その日のことは鮮明なイメージとして僕の脳髄の中に刻まれている。少し風邪気味で、無理をすればもたぬことはなかったが、なぜか早退をして帰宅することになった。昼過ぎのことだ。車を車庫に入れ、狭い庭を歩いて玄関に向かうのだが、家の中から複数のおとなの声が漏れ聞こえてくる。小さな息子が二人と家内だけのはずなのである。ご近所の何かの寄り合いか、と思って玄関を開け、声の聞こえる部屋に入った途端、僕は事の全てを悟った。3人の見知らぬ男女と家内と息子の二人が言葉を交わしている。息子は幼きゆえにただおとなしく聞き従っているだけだ。驚いたのは自分が知悉しているはずの家内の言葉使いとはかけ離れた、あまりに非現実な丁寧語を家内が口にしていることに対してである。他の3人との会話は、同じ種の言葉で、テキストらしき薄っぺらい書を前にして進行しているではないか。彼らの学習の内容が、聖書の言葉からの引用に満ち溢れていたので、キリスト教を土台にした何らかの新興宗教であることは瞬時に諒解した。ともかくその日は、彼らにはお引き取り頂いて、家内と向き合うことになった。

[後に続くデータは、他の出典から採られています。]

/-- Append a record as writes on memory ports; it is durable once they are answered. -/
def issueLog (b : Blk) (f : Nat) (bs : List Byte) : Blk :=
  let n := getFn b f
  let b := (recordLines n bs).foldl (fun b (a, l) => issueWrite b (fnKey b f 0 a) l (.log f n.head)) b
  modFn b f fun n => { n with head := n.head + bs.length / 64, moved := true }

/-- The anchor line (R503). -/
def anchorBytes (n : Fn) (f tail : Nat) : List Byte :=
  let body := leBytes (mk [(63, 32, n.epoch), (8, 0, f)]) 8 ++ leBytes tail 8 ++ leBytes (n.logLog2 % 64) 8 ++
    List.replicate 32 0
  body ++ leBytes (crc32 (body ++ List.replicate 4 0)).toNat 4 ++ List.replicate 4 0

/-- The true tail (R509): the oldest live ACCEPT or CARRY, or the head. -/
def trueTail (b : Blk) (f : Nat) : Nat :=
  let n := getFn b f
  let cs := (b.cmds.filter fun c => c.id.f == f).map (·.lsn)
  let ss := (b.t.stream.filter fun e => e.1 / 64 == f && e.2.valid).map (·.2.acceptLsn)
  (cs ++ ss).foldl min n.head

/-- Sum of LINES of live commands and streams (R511). -/
def liveLines (b : Blk) (f : Nat) : Nat :=
  ((b.cmds.filter fun c => c.id.f == f).map (·.lines)).foldl (· + ·) 0 +
  ((b.t.stream.filter fun e => e.1 / 64 == f && e.2.valid).map (·.2.lines)).foldl (· + ·) 0

/-- Free space of R511. -/
def logFree (b : Blk) (f : Nat) : Nat := let n := getFn b f; (logLines n - 1) - (n.head - n.tailAnchor)

/-- Write the anchor with the true tail (R510). -/
def writeAnchor (b : Blk) (f : Nat) : Blk :=
  let n := getFn b f
  let tail := trueTail b f
  let b := fnStore b f 0 n.logBase (anchorBytes n f tail)
  modFn b f fun n => { n with tailAnchor := tail }

/-- A PROGRESS record of a command (R508), which stands as its latest. -/
def progress (b : Blk) (c : Cmd) (sub a : Nat) (ws : List Nat) : Blk :=
  let n := getFn b c.id.f
  let b := appendLog b c.id.f (logRecord n 3 sub c.id.q c.id.rseq (tagOf c) a ws [])
  modCmd b c.id fun c => { c with prog := some { lsn := n.head, sub, a, w := ws } }

/-- SUB and words 4 to 7 of a CARRY (R505, R794). -/
def carryWords (p : Option Prog) : Nat × List Nat :=
  match p with
  | some p => (p.sub, (List.range 3).map (fun i => p.w.getD i 0) ++ [p.a % 2 ^ 32])
  | none => (15, [])

/-- CARRY of the live command or stream at the true tail (R512, R794). -/
def carryOne (b : Blk) (f : Nat) : Blk :=
  let tail := trueTail b f
  let n := getFn b f
  match b.cmds.find? fun c => c.id.f == f && c.lsn == tail with
  | some c =>
    let (sub, ws) := carryWords c.prog
    let bs := logRecord n 2 sub c.id.q c.id.rseq (leAt c.raw 0 4) (c.raw.length / 64) ws c.raw
    writeAnchor (modCmd (appendLog b f bs) c.id fun c => { c with lsn := n.head, lines := bs.length / 64 }) f
  | none => match b.t.stream.find? fun e => e.1 / 64 == f && e.2.valid && e.2.acceptLsn == tail with
    | some (k, x) =>
      let (sub, ws) := carryWords x.prog
      let bs := logRecord n 2 sub x.queue x.openId.2 x.tag (x.raw.length / 64) ws x.raw
      let b := appendLog b f bs
      writeAnchor { b with t := { b.t with stream := tmod stream0 b.t.stream k fun e => { e with acceptLsn := n.head, lines := bs.length / 64 } } } f
    | none => writeAnchor b f

/-- Carries until F is at least S + 32 (R512); fuel bounds the commands carried. -/
def carryLoop : Nat → Nat → Blk → Blk
  | 0, _, b => b
  | k + 1, f, b => if logFree b f < liveLines b f + 32 then carryLoop k f (carryOne b f) else b

def carryIfShort (b : Blk) (f : Nat) : Blk := carryLoop (b.cmds.length + b.t.stream.length + 1) f b

/-! ### Interrupts (R763 to R767) and events (R620 to R625) -/

/-- Signal a vector: an interrupt write, or PEND while masked (R767). -/
def signalVec (b : Blk) (f v : Nat) : Blk :=
  let m := tget msi0 (getFn b f).msi v
  if m.mask then modFn b f fun n => { n with msi := tmod msi0 n.msi v fun m => { m with pend := true } }
  else match (if b.life.fatal == 0 then portFrom b b.ctl.msiPort else none) with
  | some p => modM b p fun pt => startMem { pt with wrWait := pt.wrWait ++
      [{ tag := 0, bytes := [(memKey 0 m.addr, leBytes m.data 4)], puts := 1, msi := true, use := .msi f v }] }
  | none => b

/-- Write one event into the function's error queue (R623, R624); an event that finds no room is dropped. The answer says
whether it began an episode of drops. -/
def eventIn (b : Blk) (f code q info arg0 arg1 : Nat) : Blk × Bool :=
  let n := getFn b f
  if n.fenced || !n.enabled then (b, false)
  else if !n.eqEn || decide (2 ^ n.eqLog2 ≤ n.eqProduced - n.eqConsumed) then
    (modFn b f fun n => { n with eqLost := satAdd n.eqLost 1 65535, dropping := true,
                                 dropped := n.dropped + 1 }, !n.dropping)
  else
    let phase := 1 - n.eqProduced / 2 ^ n.eqLog2 % 2
    let w0 := mk [(63, 63, phase), (62, 56, code), (55, 52, q), (51, 32, info), (31, 0, arg0)]
    let b := fnStore b f 0 (n.eqBase + 16 * (n.eqProduced % 2 ^ n.eqLog2)) (leBytes w0 8 ++ leBytes arg1 8)
    let b := modFn b f fun n => { n with eqProduced := n.eqProduced + 1, dropping := false, dropped := 0 }
    (if tb n.irqCfg.toNat 57 then signalVec b f (fld n.irqCfg.toNat 56 52) else b, false)

/-- An event; the first drop of an episode outside function 0 raises EQ_OVERFLOW (R623). -/
def event (b : Blk) (f code q info arg0 arg1 : Nat) : Blk :=
  let (b, first) := eventIn b f code q info arg0 arg1
  if first && f != 0 then (eventIn b 0 0x2A 0 0 f (getFn b f).eqLost).1 else b

/-- An event of the admin function. -/
def adminEvent (b : Blk) (code info arg0 arg1 : Nat) : Blk := event b 0 code 0 info arg0 arg1

/-- The output pins of R736 that follow a register. -/
def irqAdminN (b : Blk) : Bool := let n := getFn b 0; n.eqProduced % 2 ^ 32 == n.eqConsumed % 2 ^ 32
def irqFatalN (b : Blk) : Bool := b.life.fatal == 0
def rstDone (b : Blk) : Bool := !b.life.inReset

/-! ### The completion ring (R517 to R525) -/

/-- Signal CQ_VEC when the records not yet signalled reach the count (R764). -/
def cqSignal (b : Blk) (f : Nat) : Blk :=
  let n := getFn b f
  let cfg := n.irqCfg.toNat
  if tb cfg 63 && decide (max 1 (fld cfg 47 32) ≤ n.produced - n.irqA)
  then modFn (signalVec b f (fld cfg 62 58)) f fun n => { n with irqA := n.produced }
  else b

/-- The number the next record will have, behind those that wait. -/
def nextNum (b : Blk) (f : Nat) : Nat := let n := getFn b f; n.produced + n.ringWait.length

/-- The bytes of record NUM: its words with PHASE (R520, R521). -/
def ringBytes (n : Fn) (num : Nat) (w : List Nat) : List Byte :=
  let phase := 1 - num / 2 ^ n.cqLog2 % 2
  leBytes (mk [(63, 63, phase), (62, 0, w.getD 0 0)]) 8 ++ (List.range 3).flatMap fun i => leBytes (w.getD (i + 1) 0) 8

def ringRoom (n : Fn) : Bool := decide (n.produced - n.consumed < 2 ^ n.cqLog2)

/-- A command leaves the command table: its resources return (R151, R166, R509). -/
def dropCmd (b : Blk) (id : CmdId) : Blk :=
  withCmd b id fun c =>
    let b := match c.handle with
      | some h => { b with t := { b.t with hoist := tmod hoist0 b.t.hoist h fun e => { e with bound := e.bound - 1 } } }
      | none => b
    let b := modFn b id.f fun n => { n with stagingUsed := n.stagingUsed - c.staging }
    let b := if namesGroup c then { b with fab := { b.fab with ended := b.fab.ended ++ [(fGid c, fGen c, fCseq c)] } } else b
    { b with cmds := b.cmds.filter fun c => !decide (c.id = id) }

/-- Write one record now; for a completion its COMPLETE record is issued with it (R528), and the command ends. -/
def ringWrite (b : Blk) (f : Nat) (r : RingRec) : Blk :=
  let n := getFn b f
  let num := n.produced % 2 ^ 48
  let bytes := ringBytes n num r.w
  let b := match r.cmd with
    | some id => appendLog b f (logRecord n 4 0 id.q id.rseq (r.w.getD 0 0 % 2 ^ 32) num
        ((List.range 4).map fun i => leAt bytes (8 * i) 8) [])
    | none => b
  let b := fnStore b f 0 (n.cqBase + 32 * (num % 2 ^ n.cqLog2)) bytes
  let b := modFn b f fun n => { n with produced := n.produced + 1, moved := true }
  let b := match r.cmd with | some id => dropCmd b id | none => b
  cqSignal b f

/-- A record for the ring: written, or waiting behind a full ring with one RING_FULL event an episode (R525). -/
def ringPut (b : Blk) (f : Nat) (r : RingRec) : Blk :=
  let n := getFn b f
  if n.fenced || !n.cqEn then b
  else if n.ringWait.isEmpty && ringRoom n then ringWrite b f r
  else
    let b := if n.full then b else event b f 0x0A 0 0 (n.produced % 2 ^ 32) 0
    modFn b f fun n => { n with full := true, ringWait := n.ringWait ++ [r] }

/-- Records that waited are written while there is room; FULL falls when none waits (R525). -/
def ringDrain : Nat → Nat → Blk → Blk
  | 0, _, b => b
  | k + 1, f, b =>
    let n := getFn b f
    match n.ringWait with
    | [] => modFn b f fun n => { n with full := false }
    | r :: rest => if ringRoom n then ringDrain k f (ringWrite (modFn b f fun n => { n with ringWait := rest }) f r) else b

/-! ### D2D messages out (R715 to R718) -/

def getD2 (b : Blk) (p : Nat) : D2d := b.d2d.getD p d2d0
def modD2 (b : Blk) (p : Nat) (g : D2d → D2d) : Blk := { b with d2d := b.d2d.modify p g }
/-- Credit units of a message: header plus body in 64-byte units (R718). -/
def dUnits (x : DMsg) : Nat := cdiv (16 + x.body.length) 64
/-- Class of a message Dresis sends: 0 REQ, 1 RSP, 2 OTH, 3 none (R716). -/
def dClass (t : Nat) : Nat :=
  if t == 0x04 || t == 0x05 || t == 0x07 || t == 0x0A then 0
  else if t == 0x03 || t == 0x06 || t == 0x08 || t == 0x0B then 1 else if t == 0x09 then 2 else 3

彼女の話を聞いているうちに、胸糞が悪くなった。僕の知らぬうちに、すでに数カ月の勉強会だと言う。それもよくよく彼らの教義を聞き出してみて、彼らがキリスト教原理主義者たちであり、聖書の記述はすべて事実だとし、その中の預言は実際に起こるという内実をもったそれだった。つまりは、聖書の預言の最大のポイントは、この世界はサタンによって支配されているものであり、だからこそ、世の不幸が絶えることなく起こるのだとする。さらに黙示録に記載されているように、この汚辱にまみれた世界は天から白馬にまたがった神の子キリストが臨在し、サタンをうち滅ぼし、その世界も同時に滅ぶという終末論が彼らの教義の柱であった。そして、世界が滅ぶのはマジかであり、神?への忠誠の度合いに従って、新生の世界に生きることができ、すでに死した人間も神聖な精神をもっていた者たちは、次々に新生世界に甦るのだそうだ。これを読んでおられる方々は、これらキリスト教原理主義者たちが、輸血の拒否をしているということはマスコミ報道などで知っておられるだろう。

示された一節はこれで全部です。